My best friend/best man just came back from Puerto Vallarta, Mexico. I gave him the address of the Casa del Habano there and told him to hook me up.

This is what he came back with! What a guy!

Thanks Benny!


----------



## tx_tuff (Jun 16, 2007)

Looks like you picked the right man for the job!


----------



## happy1 (Jun 29, 2007)

nice!!


----------



## big04deuce (May 16, 2008)

Oh yeah...!!! Enjoy those!


----------



## chrisguinther (Mar 12, 2007)

Looks like a new Partagas Salomone on the right?


----------



## mhlatke (Oct 13, 2007)

Nice pick-ups!

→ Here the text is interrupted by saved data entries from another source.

/-- The encoding examples of 30_encoding.md (its table of examples), and the command bytes of its table of
panel commands, decode as the tables say. -/
def Obligations.EncodingExamplesDecode : Prop :=
  decodeRequest [0x00000001, 0x00000029] [] = .complete (.sendCmd 0x29) [] [] ∧
    decodeRequest [0x00000002, 0x00000001] [0x55] = .complete (.sendData [0x55]) [] [] ∧
    decodeRequest [0x00000010] [] = .complete .reset [] [] ∧
    decodeRequest [0x00000011] [] = .complete .initializePanel [] [] ∧
    decodeRequest [0x00000012, 0x00000005] [] = .complete (.setRotation 5) [] [] ∧
    decodeRequest [0x00000013, 0x0000012C, 0x01DF013F] [] =
      .complete (.setAddressWindow 300 0 319 479) [] [] ∧
    decodeRequest [0x0000001F] [] = .complete .close [] [] ∧
    decodeRequest [0x00000020, 0x0014000A, 0x00030005, 0x0000F800] [] =
      .complete (.fillRegion 10 20 5 3 0xF800) [] [] ∧
    decodeRequest [0x00000020, 0x0000FFFB, 0x0001000A, 0x0000001F] [] =
      .complete (.fillRegion (BitVec.ofInt 16 (-5)) 0 10 1 0x1F) [] [] ∧
    decodeRequest [0x00000021, 0x12345678] [] = .complete (.fillScreen 0x12345678) [] [] ∧
    colour16 0x12345678 = 0x5678 ∧
    decodeRequest [0x00000022, 0x00000000, 0x0000001F] [] = .complete (.setPixel 0 0 0x1F) [] [] ∧
    decodeRequest [0x00000100] [] = .complete (.reserved 0x100 [] []) [] [] ∧
    decodeCommandByte 0x2A#8 = some .panelColumnAddressSet ∧
    decodeCommandByte 0x2B#8 = some .panelRowAddressSet ∧
    decodeCommandByte 0x2C#8 = some .panelMemoryWrite ∧
    decodeCommandByte 0x36#8 = some .panelMemoryAccessControl

/-- 30_encoding.md section 2, reserved opcodes: one word, ILLEGAL in every state, and nothing but LAST_ERR
changes. -/
def Obligations.ReservedOpcodeIsIllegal : Prop :=
  ∀ (h : Word) (ws : List Word) (bs : List Byte) (s : State),
    opcode h ∉ [0x01#8, 0x02#8, 0x10#8, 0x11#8, 0x12#8, 0x13#8, 0x1F#8, 0x20#8, 0x21#8, 0x22#8] →
    decodeRequest (h :: ws) bs = .complete (.reserved h [] []) ws bs ∧
      exec (.reserved h [] []) s = .next { s with block := { s.block with lastErr := .illegal } }

/-- 30_encoding.md section 2, reserved bits: the request consumes its full length, its payload is discarded,
it is ILLEGAL and nothing but LAST_ERR changes. -/
def Obligations.ReservedBitsAreIllegal : Prop :=
  ∀ (h : Word) (operands : List Word) (payload : List Byte) (ws : List Word) (bs : List Byte) (s : State),
    operands.length = operandCount (opcode h) → payload.length = payloadLength h operands →
    (reservedBits h ≠ 0#24 ∨ (opcode h = 0x01#8 ∧ reservedBits (operands.getD 0 0#32) ≠ 0#24)) →
    decodeRequest (h :: (operands ++ ws)) (payload ++ bs) =
        .complete (.reserved h operands payload) ws bs ∧
      exec (.reserved h operands payload) s =
        .next { s with block := { s.block with lastErr := .illegal } }

/-- 30_encoding.md section 2, ignored bits: COLW[31:16] and ROTW[31:2] have no effect on what a request
does, and neither makes it ILLEGAL. -/
def Obligations.IgnoredBitsHaveNoEffect : Prop :=
  (∀ (r r' : Word) (s : State), r.extractLsb' 0 2 = r'.extractLsb' 0 2 →
      exec (.setRotation r) s = exec (.setRotation r') s) ∧
    (∀ (c c' : Word) (x y w h : Half) (s : State), c.extractLsb' 0 16 = c'.extractLsb' 0 16 →
      exec (.fillRegion x y w h c) s = exec (.fillRegion x y w h c') s ∧
        exec (.fillScreen c) s = exec (.fillScreen c') s ∧
        exec (.setPixel x y c) s = exec (.setPixel x y c') s) ∧
    (∀ (v xy wh : Word),
      decodeRequest [0x12, v] [] = .complete (.setRotation v) [] [] ∧
        decodeRequest [0x21, v] [] = .complete (.fillScreen v) [] [] ∧
        decodeRequest [0x22, xy, v] [] = .complete (.setPixel (lowHalf xy) (highHalf xy) v) [] [] ∧
        decodeRequest [0x20, xy, wh, v] [] =
          .complete (.fillRegion (lowHalf xy) (highHalf xy) (lowHalf wh) (highHalf wh) v) [] []) ∧
    ∀ (v : Word) (x y w h : Half) (s : State) (i : Instr),
      i ∈ [Instr.setRotation v, .fillRegion x y w h v, .fillScreen v, .setPixel x y v] →
      ∃ t, exec i s = .next t ∧ t.block.lastErr ≠ .illegal

/-! ### The step -/

/-- A step runs the decoded instruction: with the bus idle, the request whose words and bytes are all there
(20_memory.md section 1), with nothing left of what the host supplied (10_state.md sections 2 and 3); a panel
command byte on the bus, with the bus moved past it. The order of the two is the model's choice (logs 1 and
9). -/
def Obligations.StepRunsTheDecodedInstruction : Prop :=
  (∀ (s : State) (i : Instr) (ws : List Word) (bs : List Byte), s.bus = [] →
      decodeRequest s.req s.payload = .complete i ws bs →
      step s = exec i { s with req := [], payload := [] }) ∧
    ∀ (s : State) (b : Byte) (rest : List BusByte) (i : Instr), s.bus = ⟨.low, b⟩ :: rest →
      decodeCommandByte b = some i → step s = exec i { s with bus := rest }

/-- 20_memory.md section 1: with no whole request waiting, a step makes the host's next access; a read hands
over the register and changes nothing else, a write to REQ or PAYLOAD appends one word or one byte, a write
to STATUS or GEOMETRY is ignored, an access at an offset that is no multiple of 4 stops the machine (the
model's choice, log 8), and with no access to make the machine idles (log 1). That a write to REQ or PAYLOAD
appends in every state, also when no SEND_DATA is being supplied, is the model's choice (log 7). -/
def Obligations.StepMakesTheHostAccess : Prop :=
  ∀ (s : State) (rest : List HostAccess) (w : Word), s.bus = [] →
    decodeRequest s.req s.payload = .incomplete →
    (s.accesses = [] → step s = .next s) ∧
    (s.accesses = .read 0x0#4 :: rest →
      step s = .next { s with accesses := rest, readData := s.readData ++ [statusWord s.block] }) ∧
    (s.accesses = .read 0x4#4 :: rest →
      step s = .next { s with accesses := rest, readData := s.readData ++ [geometryWord s] }) ∧
    (s.accesses = .read 0x8#4 :: rest ∨ s.accesses = .read 0xC#4 :: rest →
      step s = .next { s with accesses := rest, readData := s.readData ++ [0#32] }) ∧
    (s.accesses = .write 0x0#4 w :: rest ∨ s.accesses = .write 0x4#4 w :: rest →
      step s = .next { s with accesses := rest }) ∧
    (s.accesses = .write 0x8#4 w :: rest →
      step s = .next { s with accesses := rest, req := s.req ++ [w] }) ∧
    (s.accesses = .write 0xC#4 w :: rest →
      step s = .next { s with accesses := rest, payload := s.payload ++ [w.setWidth 8] }) ∧
    ∀ off : BitVec 4, off ∉ [0x0#4, 0x4#4, 0x8#4, 0xC#4] →
      (s.accesses = .read off :: rest ∨ s.accesses = .write off w :: rest) →
      step s = .fault .unalignedHostAccess

/-- 10_state.md sections 2 and 3: the codes of S.STATE and of S.LAST_ERR, and the layout of STATUS and of
GEOMETRY. -/
def Obligations.StatusAndGeometryLayout : Prop :=
  (stateCode .uninitialized = 0 ∧ stateCode .resetting = 1 ∧ stateCode .configuring = 2 ∧
      stateCode .ready = 3 ∧ stateCode .faulted = 4 ∧ stateCode .closed = 5) ∧
    (errCode .none = 0 ∧ errCode .transport = 1 ∧ errCode .lineControl = 2 ∧ errCode .bounds = 3 ∧
      errCode .notPermitted = 4 ∧ errCode .illegal = 5) ∧
    (∀ b : Block, (statusWord b).extractLsb' 0 3 = stateCode b.state ∧ (statusWord b).extractLsb' 3 1 = 0 ∧
      (statusWord b).extractLsb' 4 2 = b.rot ∧ (statusWord b).extractLsb' 6 2 = 0 ∧
      (statusWord b).extractLsb' 8 4 = errCode b.lastErr ∧ (statusWord b).extractLsb' 12 20 = 0) ∧
    ∀ s : State, s.params.Valid →
      ((geometryWord s).extractLsb' 0 16).toNat = s.width ∧
        ((geometryWord s).extractLsb' 16 16).toNat = s.height

/-- 10_state.md section 4 (a host read of STATUS.STATE never returns 2): in a state that meets the machine's
invariant a read of STATUS gives no state code 2, 6 or 7. -/
def Obligations.StatusNeverShowsConfiguring : Prop :=
  ∀ s : State, s.Inv → ∃ w, hostReadValue 0x0#4 s = some w ∧
    w.extractLsb' 0 3 ≠ 2 ∧ w.extractLsb' 0 3 ≠ 6 ∧ w.extractLsb' 0 3 ≠ 7

/-! ### Construction and the invariant -/

/-- 10_state.md section 4 and 70_reset_and_hazards.md section 1: the state after a successful construction,
with the size that was given at the rotation that was given. -/
def Obligations.ConstructionState : Prop :=
  ∀ (c : DisplayConfig) (chunk maxBytes : Nat) (table : List InitEntry) (roles : List InitRole),
    ∃ t, State.construct? (constructParams c chunk maxBytes table roles) true true = some t ∧
      t.block.state = .uninitialized ∧ t.block.rot.toNat = c.rotation % 4 ∧ t.block.lastErr = .none ∧
      t.block.lineDC = .unknown ∧ t.block.lineRST = .unknown ∧ t.block.lineCS = .unknown ∧
      t.block.claimed = true ∧ t.panel = Panel.indeterminate ∧ t.trace = [] ∧
      t.width = c.width ∧ t.height = c.height

/-- 70_reset_and_hazards.md R148: when a line cannot be claimed or the transport cannot be opened, no block
exists: there is no state. -/
def Obligations.ConstructionFailureGivesNoBlock : Prop :=
  ∀ (p : Params) (claimsOk openOk : Bool), claimsOk = false ∨ openOk = false →
    State.construct? p claimsOk openOk = none

/-- The machine's invariant holds at reset. -/
def Obligations.ResetMeetsInvariant : Prop :=
  State.reset.Inv ∧ State.reset.trace = [] ∧ ∃ p : Params, p.Valid ∧ State.reset = State.constructed p

/-- Every step keeps the machine's invariant: no request boundary in `Configuring`, the lines held until
CLOSE, CS never left asserted, RST high after a pulse, the framebuffer in its canonical form and inside the
logical frame, the panel live exactly between a completed pulse and a failure or CLOSE. -/
def Obligations.StepKeepsInvariant : Prop :=
  ∀ s t : State, s.Inv → step s = .next t → t.Inv

/-- 20_memory.md sections 2 and 5: the trace only grows, by the events of the step, and no step changes the
parameters (10_state.md section 5). -/
def Obligations.TraceOnlyGrows : Prop :=
  ∀ s t : State, step s = .next t → (∃ evs, t.trace = s.trace ++ evs) ∧ t.params = s.params

/-! ### The Framer -/

/-- 40_framer.md R88: a successful transaction emits exactly four events, in this order, on every call. -/
def Obligations.FrameEmitsFourEvents : Prop :=
  ∀ (dc : Level) (bs : List Byte) (s : State), s.answersOk 4 →
    ∃ t, frame dc bs s = .done t ∧
      t.trace = s.trace ++
        [.setLine .dc dc true, .setLine .cs .low true, .write bs none, .setLine .cs .high true] ∧
      t.block = { s.block with lineDC := .known dc, lineCS := .known .high } ∧ Carried 4 s t

/-- 40_framer.md section 1, the table of failures: each failing event, what follows it, the error raised, and
the line shadows left (10_state.md section 3). The first error is the one reported. -/
def Obligations.FrameFailureTable : Prop :=
  ∀ (dc : Level) (bs : List Byte) (s : State) (k : Nat) (a : Answer) (rest : List Answer),
    (s.answers = .fail k :: rest →
      ∃ t, frame dc bs s = .raised .lineControl t ∧ t.trace = s.trace ++ [.setLine .dc dc false] ∧
        t.block = { s.block with lineDC := .unknown }) ∧
    (s.answers = .ok :: .fail k :: a :: rest →
      ∃ t, frame dc bs s = .raised .lineControl t ∧
        t.trace = s.trace ++
          [.setLine .dc dc true, .setLine .cs .low false, .setLine .cs .high (a == .ok)] ∧
        t.block = { s.block with
          lineDC := .known dc, lineCS := if a = .ok then .known .high else .unknown }) ∧
    (s.answers = .ok :: .ok :: .fail k :: a :: rest →
      ∃ t, frame dc bs s = .raised .transport t ∧
        t.trace = s.trace ++
          [.setLine .dc dc true, .setLine .cs .low true, .write bs (some (min k bs.length)),
            .setLine .cs .high (a == .ok)] ∧
        t.block = { s.block with
          lineDC := .known dc, lineCS := if a = .ok then .known .high else .unknown }) ∧
    (s.answers = .ok :: .ok :: .ok :: .fail k :: rest →
      ∃ t, frame dc bs s = .raised .lineControl t ∧
        t.trace = s.trace ++
          [.setLine .dc dc true, .setLine .cs .low true, .write bs none, .setLine .cs .high false] ∧
        t.block = { s.block with lineDC := .known dc, lineCS := .unknown })

/-- SEND_CMD completes (40_framer.md section 2): `C(CMD)`, only LAST_ERR and the DC and CS shadows change in
the block, and the panel reads the byte. -/
def Obligations.SendCmdCompletes : Prop :=
  ∀ (cmd : Byte) (s : State), s.block.state ∈ [.uninitialized, .resetting, .ready] → s.answersOk 4 →
    ∃ t, exec (.sendCmd cmd) s = .next t ∧ t.trace = s.trace ++ cmdEvents cmd ∧
      t.block = { s.block with lastErr := .none, lineDC := .known .low, lineCS := .known .high } ∧
      t.panel = panelAfter s (s.panel.readBytes s.params .low [cmd]) ∧ Carried 4 s t

/-- SEND_DATA completes (40_framer.md section 2): `D(bs)` for every payload, the empty one and one longer
than MAX_TRANSFER_BYTES too; the payload is sent as one call, not split, padded or reordered. -/
def Obligations.SendDataCompletes : Prop :=
  ∀ (bs : List Byte) (s : State), s.block.state ∈ [.uninitialized, .resetting, .ready] → s.answersOk 4 →
    ∃ t, exec (.sendData bs) s = .next t ∧ t.trace = s.trace ++ dataEvents bs ∧
      t.block = { s.block with lastErr := .none, lineDC := .known .high, lineCS := .known .high } ∧
      t.panel = panelAfter s (s.panel.readBytes s.params .high bs) ∧ Carried 4 s t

He is definitely worthy of the 'Best Man' title!


----------



## Mr.Erskine-cl (Nov 28, 2008)

Nice.


----------



## LkyLindy (Feb 1, 2008)

My kind of smokes


----------



## karmaz00 (Dec 5, 2007)

wow awesome


----------



## Camacho Junior (May 29, 2008)

Very nice. hope you enjoy them.


----------



## vicegrips.ceo. (Dec 14, 2007)

those look good!


----------



## canney (Sep 2, 2007)

sweet pic-up
I like that last photo


----------



## amateurke (Mar 28, 2008)

Very nice!! :biggrin:


----------



## Doogie (Oct 15, 2007)

best man for sure


----------



## azpostal (Jul 12, 2008)

Now that's what a best man should be....great cigars!


----------



## doblemaduro (Jun 24, 2007)

Awesome!


----------



## shroom91 (Mar 17, 2008)

azpostal said:


> Now that's what a best man should be....great cigars!


DITTO...:happy:


----------